If you have a representative CSV file, the pipeline can infer a schema automatically using AI. POST the file to the /api/v1/pipeline/generate endpoint:
curl -X POST "http://localhost:8080/api/v1/pipeline/generate" \
  -F "file=@sample.csv" \
  -F "pipeline=my_pipeline"
The AI analyzes the file content (up to 100 lines) and returns a complete pipeline configuration with inferred field names and data types. You can edit the output before saving it to a pipeline configuration. In the UI, this happens automatically in Step 1 of the pipeline creation wizard when you upload a sample file and click “Analyze File”.

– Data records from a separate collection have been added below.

/-- JSR as one push of a word, one move of the program counter and one end of the step (R181). -/
theorem exec_jsr (target : Addr) (s : State) :
    exec (.jsr target) s = .next (((s.pushWord (s.pc + 2)).setPC target).finish (.jsr target) 0) := by
  rw [← State.pc_pastInstr_jsr_sub_one s target]
  rfl

theorem exec_rts (s : State) : exec .rts s = .next ((s.poppedWord.setPC (s.pulledWord + 1)).finish .rts 0) := rfl

theorem effect_call (s : State) (w target : Addr) :
    Effect [.SP] [] [stackAddr s.sp, stackAddr (s.sp - 1)] False s ((s.pushWord w).setPC target) :=
  (Effect.refl.pushWord w (.head _) (.head _) (.tail _ (.head _))).setPC target

theorem effect_return (s : State) (target : Addr) : Effect [.SP] [] [] False s (s.poppedWord.setPC target) :=
  (Effect.refl.poppedWord (.head _)).setPC target

/-- Settles O34: JSR by the rules of the two-byte push, RTS by those of the pull, and the rest as effects of the two. -/
theorem callPushesItsLastByteAddress : Obligations.CallPushesItsLastByteAddress := by
  refine ⟨encodings_of_opcodeGroup, encodings_of_opcodeGroup, fun target s => ?_, fun s => ?_⟩
  · have heffect := effect_call s (s.pc + 2) target
    refine ⟨_, exec_jsr target s, rfl, ?_, ?_, ?_, heffect.costs_finish rfl 0, heffect.finish (.jsr target) 0,
      heffect.freeCtr id⟩
    · rw [State.sp_finish, State.sp_setPC, State.sp_pushWord_eq_sub_two]
    · rw [State.read_finish, State.read_setPC, State.read_pushWord_hi]
    · rw [State.read_finish, State.read_setPC, State.read_pushWord_lo]
  · have heffect := effect_return s (s.pulledWord + 1)
    refine ⟨_, exec_rts s, ?_, ?_, heffect.costs_finish rfl 0, heffect.finish .rts 0, heffect.freeCtr id⟩
    · rw [State.pc_finish, State.pc_setPC, State.pulledWord_eq_add_two]
    · rw [State.sp_finish, State.sp_setPC, State.sp_poppedWord_eq_add_two]

/-- `exec` answers one next state, so that a rule stated by `completes` speaks of any next state given. -/
theorem of_completes {i : Instr} {s t : State} {post : State → Prop} (h : completes i s post)
    (ht : exec i s = .next t) : post t := by
  obtain ⟨t', ht', hpost⟩ := h
  obtain rfl : t' = t := Host.Outcome.next.inj (ht'.symm.trans ht)
  exact hpost

/-- Settles O35: by the rules of JSR and RTS, the word pulled lying where it was pushed. -/
theorem returnResumesAfterTheCall : Obligations.ReturnResumesAfterTheCall := by
  intro s t u target pc ht hu
  obtain ⟨-, -, hjsr, hrts⟩ := callPushesItsLastByteAddress
  obtain ⟨-, htsp, hhigh, hlow, -, ⟨htregs, htflags, -, -⟩, -⟩ := of_completes (hjsr target s) ht
  obtain ⟨hupc, husp, -, ⟨huregs, huflags, -, -⟩, -⟩ := of_completes (hrts (t.setPC pc)) hu
  have hback : t.sp + 2 = s.sp := by rw [htsp, BitVec.sub_add_cancel]
  have hbelow : t.sp + 1 = s.sp - 1 := by
    rw [htsp]
    bv_omega
  have hsp : u.sp = s.sp := husp.trans hback
  refine ⟨?_, hsp, status_ext fun f => ?_, fun r hP _ => ?_⟩
  · rw [hupc, State.sp_setPC, State.read_setPC, State.read_setPC, hback, hbelow, hhigh, hlow, word_hi_lo,
      BitVec.add_assoc]
    rfl
  · exact (huflags f List.not_mem_nil).trans (htflags f List.not_mem_nil)
  · by_cases hr : r = .SP
    · exact hr ▸ hsp
    · have hne : r ∉ [Reg.SP] := by simpa using hr
      exact (huregs r hP hne).trans ((t.reg_setPC pc r).trans (htregs r hP hne))

end Sys2Proof.Machine
end

section
/-! ### Stack and flag instructions -/

namespace Sys2Proof.Machine

/-! #### The two operations the family shares -/

section

variable {i : Instr} {s : State} {n : Nat}

/-- An instruction that pushes one byte: PHA and PHP. -/
theorem completes_push {v : Byte} (hexec : exec i s = .next (((s.pastInstr i).push v).finish i n))
    (hbrk : isBreak i = false := by rfl) :
    completes i s fun t => t.read (stackAddr s.sp) = v ∧ t.sp = s.sp - 1 ∧ t.p = s.p ∧ straight i n s t ∧
      frame [.SP] [] [stackAddr s.sp] s t := by
  have heffect : Effect [.SP] [] [stackAddr s.sp] False s ((s.pastInstr i).push v) :=
    Effect.pastInstr.push v (.head _) (.head _)
  have hread : ((s.pastInstr i).push v).read (stackAddr s.sp) = v := (State.read_push ..).trans (if_pos rfl)
  exact ⟨_, hexec, hread, rfl, rfl, heffect.straight_finish rfl hbrk n, heffect.finish i n⟩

AI-Generated Validation Schemas

For JSON and XML pipelines, you can also generate validation schemas using AI:
  • JSON Schema (Draft 4) — for validating JSON data against an Everit-compatible schema
  • W3C XSD — for validating XML data against an XML Schema
In the UI (Step 4 — Data Quality), choose “Generate schema with AI”, enter a schema name, and provide sample data (or load it from your uploaded file). The AI generates a compliant schema that is stored in MinIO and referenced automatically in the pipeline config. Via API:
curl -X POST "http://localhost:8080/api/v1/config/generate-schema" \
  -H "Content-Type: application/json" \
  -d '{
    "type": "json-schema",
    "name": "stock_prices_schema",
    "sampleData": "{\"symbol\": \"AAPL\", \"price\": 150.25}"
  }'
Valid types: json-schema (generates Draft 4 JSON Schema) and xsd (generates W3C XSD). The generated schema is stored at {environment}-config/validation-schema/{name}.json or {name}.xsd.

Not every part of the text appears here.